Questin that I don't understand and need help!

Hackbone

A question in Bryce's thread with the 30x40 box started me thinking about an old question I've had for years but never understood. If anyone can help thanks in advance.

If I take a photo with a 21 meg camera and then work the file up in photoshop say 16x20 @ 300 dpi, why is the file only 1 to 2 meg?

Why even is there a difference in file size between high key and then low key after working up in photoshop?

DavidTO

The camera is 21 megapixels and the file is 2 megabytes. Apples and oranges, right?

Or is that not your question?

Bryce Wilson

Hackbone wrote: »

A question in Bryce's thread with the 30x40 box started me thinking about an old question I've had for years but never understood. If anyone can help thanks in advance.

If I take a photo with a 21 meg camera and then work the file up in photoshop say 16x20 @ 300 dpi, why is the file only 1 to 2 meg?

Why even is there a difference in file size between high key and then low key after working up in photoshop?

All you ever wanted to know and more....

http://www.techsoup.org/learningcenter/software/page6045.cfm

Hackbone

OK, so I had a blond moment for several years]!!
I actually stopped reading at mega and never read the rest. Honestly I never read bytes and pixels.

Nikolai

Hackbone wrote: »

A question in Bryce's thread with the 30x40 box started me thinking about an old question I've had for years but never understood. If anyone can help thanks in advance.

If I take a photo with a 21 meg camera and then work the file up in photoshop say 16x20 @ 300 dpi, why is the file only 1 to 2 meg?

Why even is there a difference in file size between high key and then low key after working up in photoshop?

Charles,
the file size of JPEG files are primarily based (apart form the image size) on how much noise there is in.
It's highly likely that your low key images are "noisier" than your high keys.
Typically in HK images you simply blowout a lot of BG, making large areas an even FFFFFF, and then JPEG compression algorithm chews all those areas down to mere bytes.
In low-key scenario it also a common practice to NOT wipe out everything to a pure black. Thus you have most of you BG "fibrillating" with some fairly low, but *different* values, one pixel being 010201, another 010301, third 020201, etc. From a compression standpoint, those values are different and as such the whole image does not compress as good as the one with the large areas of the same values.

Hope it makes sense.

Hackbone

Nikolai, thanks for the info as it does make sense to me. Since day one of digital I've never educated myself on the how and why of the actual digital file. I'm an ADD child to some extent and my attention span is very short. I've always had to work hard to keep on one task. Not being an engineer or computer geek but a band geek and only having to count to 4 did not help either. I've cursed the day Brubeck came out with "Take Five" and the rest of the group that followed him!!!!!

D3Sshooter

Ok most has been stated already, however I will give it a try.

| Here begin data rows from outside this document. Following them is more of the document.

-- ==== Sys2Proof/Machine/XlEvents.lean ====
section
/-! DEFINITION. Events of translation: grants, invalidations, host translations and migration (03 R66 to R80; 04 R99). -/

namespace Sys2Proof.Machine

/-! ## Grant requests and responses (R66 to R68, R72, R73). -/

/-- GRANT_REQUEST (R66): answered, or held until it can be; a repeat of a held request changes nothing. -/
def grantRequestOp (s : State) (p : Packet) : State :=
  accept s p fun s =>
    if s.xl.grantIn.any (fun x => x.src = p.src && x.seq = p.seq) then s
    else match answerGrant s p with
      | (some s', _) => s'
      | (none, s') => { s' with xl := { s'.xl with grantIn := s'.xl.grantIn ++ [p] } }
def execGrantRequest (p : Packet) (s : State) : Host.Outcome State Fault Refusal := .next (progress (grantRequestOp s p))
def dropGrant (s : State) (n : Nat) : State := { s with xl := { s.xl with grants := s.xl.grants.filter (fun x => x.n ≠ n) } }
/-- The pending request ends in a fault for the lanes that wait: a permission refused, for those that asked for it. -/
def grantFault (s : State) (r : GrantReq) (code : Nat) : State :=
  addFaults (dropGrant s r.n) (failuresOf r.ctx r.va code r.asks (fun k => code ≠ 0x11 || k = r.acc))
/-- Send a pending request again (R66, R72). -/
def grantAgain (s : State) (r : GrantReq) : State :=
  match ctxByKey s r.ctx with
  | none => dropGrant s r.n
  | some c => sendGrant (setGrant s r) c r
/-- The partition owns a location. -/
def ownsLoc (s : State) (part : Nat) : Loc → Bool
  | .dev p => ownsDev s part p
  | .host p => ownsDev s part p
  | .jct j => ownsJct s part j
/-- An answer to a pending grant request. -/
def grantAnswer (s : State) (n : Nat) (a : GrantAns) : State :=
  match s.xl.grants.find? (fun r => r.n = n) with
  | none => s
  | some r =>
    if r.stale then grantAgain s { r with stale := false, bad := [] }
    else match a with
      | .grant v sz l pa rd w =>
        let x : Xlat := ⟨r.ctx, v, sz, l, pa, noGpa, rd, w, false, true, true, r.die⟩
        if allowed x r.acc then dropGrant (cacheAdd s x) n else grantFault (cacheAdd s x) r 0x11
      | .fault perm => grantFault s r (if perm then 0x11 else 0x10)
      | .forward l _ =>
        if 4 ≤ r.fwds then grantFault s r 0x10
        else if !ownsLoc s (r.ctx / 65536) l then grantFault s r 0x11
        else grantAgain s { r with home := l, fwds := r.fwds + 1, bad := [] }
/-- A route error in answer to a grant request (R66): sent again by its next port, until every owned port that leads to the home has drawn one. -/
def grantRouteErr (s : State) (n : Nat) : State :=
  match s.xl.grants.find? (fun r => r.n = n) with
  | none => s
  | some r =>
    let tgt := tgtOf r.home
    let bad := (r.port.toList ++ r.bad).eraseDups
    let ports := (List.range 18).filter (fun j => ownsJct s (r.ctx / 65536) j && (tgt < 144 || j = tgt - 144))
    if ports.all bad.contains then grantFault s r 0x11 else grantAgain s { r with bad }
/-- An abandoned grant request (R66): sent again while a live path remains, else FABRIC for the lanes that wait. -/
def grantAbandoned (s : State) (n : Nat) : State :=
  match s.xl.grants.find? (fun r => r.n = n) with
  | none => s
  | some r => if livePorts s (r.ctx / 65536) (tgtOf r.home) = [] then grantFault s r 0x30 else grantAgain s r
/-- GRANT_RESPONSE (R68). -/
def grantResponseOp (s : State) (p : Packet) : State :=
  accept s p fun s =>
    match tagEntry s p, p.body with
    | some e, .grantAns a => match e.owner with
      | .grant n => grantAnswer (dropEntry s e.ref) n a
      | _ => s
    | _, _ => s
def execGrantResponse (p : Packet) (s : State) : Host.Outcome State Fault Refusal := .next (progress (grantResponseOp s p))
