/-! ## FENCE (R142). -/

/-- The entry's comparison with the word read. -/
def fenceCmp (w : W64) (v : W64) (got : Nat) : Bool :=
  let n := if bit w 3 then 64 else 32
  let x := got % 2 ^ n
  let y := v.toNat % 2 ^ n
  match fld w 2 0 with
  | 0 => x = y
  | 1 => x ≠ y
  | 2 => y ≤ x
  | 3 => x < y
  | 4 => sval n y ≤ sval n x
  | _ => sval n x < sval n y
def fenceEntryOk (e : W64 × W64 × W64) : Bool :=
  fld e.2.2 63 4 = 0 && fld e.2.2 2 0 < 6 && (bit e.2.2 3 || fld e.2.1 63 32 = 0) && e.1.toNat % (if bit e.2.2 3 then 8 else 4) = 0
def groupsOf3 : List W64 → List (W64 × W64 × W64)
  | a :: b :: c :: r => (a, b, c) :: groupsOf3 r
  | _ => []
/-- One round: every word read in order; it passes, fails, waits, or meets a fault. -/
def fenceReads (who : IoWho) (cx : Ctx) : List (W64 × W64 × W64) → Nat → State → State × Except PktR Bool
  | [], _, s => (s, .ok true)
  | e :: r, i, s =>
    let n := if bit e.2.2 3 then 8 else 4
    match farIo who i cx e.1.toNat .rd (.read n) s with
    | (s, .val bs _) => match fenceReads who cx r (i + 1) s with
      | (s, .ok b) => (s, .ok (b && fenceCmp e.2.2 e.2.1 (leVal bs)))
      | (s, .error x) => (s, .error x)
    | (s, .failed) => match fenceReads who cx r (i + 1) s with
      | (s, .ok _) => (s, .ok false)
      | (s, .error x) => (s, .error x)
    | (s, x) => (s, .error (ioStatus x))
def setFence (s : State) (f : FencePk) : State :=
  { s with sched := { s.sched with fences := s.sched.fences.map (fun x => if x.fn = f.fn && x.q = f.q then f else x) } }
def dropFence (s : State) (fn q : Nat) : State :=
  { s with sched := { s.sched with fences := s.sched.fences.filter (fun x => !(x.fn = fn && x.q = q)) } }
/-- Run the round of a fence: pass, fail until the next round, wait, or reject. -/
def fenceTry (s : State) (r : Ring) (cx : Ctx) (f : FencePk) : State :=
  match fenceReads (.queue r.fn r.q) cx f.conds 0 s with
  | (s, .ok true) => progress (pktEnd (dropFence (ioDrop s (.queue r.fn r.q)) r.fn r.q) r)
  | (s, .ok false) => progress (setFence (ioDrop s (.queue r.fn r.q)) { f with going := false })
  | (s, .error (.bad st d)) => progress (pktReject (dropFence s r.fn r.q) r st d)
  | (s, .error _) => stall (setFence s { f with going := true }) (.ring r.fn r.q)
/-- FENCE_PACKET (R142): the checks, and the first round. -/
def fencePacketOp (s : State) (fn q : Nat) : State :=
  let s1 := withPkt s fn q 2 fun s _ x h b =>
    let n := fld h 63 32
    let es := groupsOf3 b
    if n = 0 || 12 < n || fld h 31 16 ≠ 1 + 3 * n || !es.all fenceEntryOk then (s, .bad 2 0)
    else match reqCtx s fn x with
      | none => (s, .bad 8 0)
      | some _ => ({ s with sched := { s.sched with fences := s.sched.fences ++ [⟨fn, q, es, s.fab.podNs, true⟩] } }, .go)
  match ringAt s1 fn q, s1.sched.fences.find? (fun f => f.fn = fn && f.q = q) with
  | some r, some f => match (headReq r).bind (reqCtx s1 fn) with
    | some cx => if r.busy && f.going then fenceTry s1 r cx f else s1
    | none => s1
  | _, _ => s1
def execFencePacket (fn q : Nat) (s : State) : Host.Outcome State Fault Refusal := .next (fencePacketOp s fn q)
/-- FENCE_ROUND (R142): at least 250 ns after the start of the last round. -/
def fenceRoundOp (s : State) (fn q : Nat) : State :=
  match ringAt s fn q, s.sched.fences.find? (fun f => f.fn = fn && f.q = q) with
  | some r, some f =>
    if !r.busy || !tenantRuns s fn || (!f.going && s.fab.podNs < f.at_ + 250) then s
    else match (headReq r).bind (reqCtx s fn) with
      | some cx =>
        let f := if f.going then f else { f with at_ := s.fab.podNs, going := true }
        fenceTry (setFence s f) r cx f
      | none => s
  | _, _ => s
def execFenceRound (fn q : Nat) (s : State) : Host.Outcome State Fault Refusal := .next (fenceRoundOp s fn q)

I think that the confusion here is the pixel size in pixels versus the file size in bytes.

First a 21Mpx RAW file from a camera will not be necessarily 21MByte. For every pixel the appropriate color information is required. Hence a single pixel can have up-to 14 bits per base color. How exactly the RAW format is worked out is in most cases proprietary information and hard to find.
But what we need to remember is that Pixel seize is not the same as file size.

I assume that the 21M file is a RAW file with 21Mpx , I can not tell how many MBytes that would be.
But you can check it on your PC (RAW file seize)

Once imported in CS the file will be converted to either a RGB, LAB, PROFHOTO or YMCK color profile depending on how you have set-up the preferences. If you used the S-RGB or A-RGB colorspace then each original RAW pixel value will be converted to 3 times 8 bits (typical). In binary that is for Red=00000000 to 11111111, Green=00000000 to 11111111 and Blue=00000000 to 11111111 . What the exact values are depend on the actual color of that pixel. The value for the pixel is mostly written in hex or decimal such as 0-254,0-254,0-254 or 00-FF,00-FF,00-FF. The pixel value can be between 0 to 254.

Although the typical operating mode is 8 bits ( 8bits per channel (Red or Green or Blue)). You can change it to 16 bits per channel. Note that this doubles the file seize in bytes but not the pixel count !

Changing the picture format (size) to a 16x20 @ 300 DPI happens as follows:

16*300=4800 pixels and 20*300=6000 pixels. CS enlarges the picture through interpolation of the target pixel by creating a pseudo pixel around the original pixel that leans towards it neighbor pixel. So the picture pixel size is now 28M pixels.

Once you export the file as a JPEG or any other format, the color values of each pixel are passed through an algorithm. The algorithm will look for sequences and patterns that are receptive while consecutive zero and ones do not need to be repeated. Anyhow, some sort of summarization and compression is been performed to reduce the file size in bytes (pixels remain the same). Note that some of the compression ratio's can be very high leading to small file sizes(bytes) but also loss of quality.

Based on the above, and for the same pixel size picture we can say that:

- A gray or B&W picture will have a smaller file (bytes) size .
- A color picture with a fully spread histogram will have a much larger file (bytes) size.
- A HK or LK picture will have a smaller file (bytes) size.

In other words, the content and color richness of the picture will determine the file size (bytes) and not the pixel size. Secondly, the algorithm and compression depth will further reduce the final file size (bytes).

I hope that this helped a bit....

Hackbone

Thanks all, much there to digest.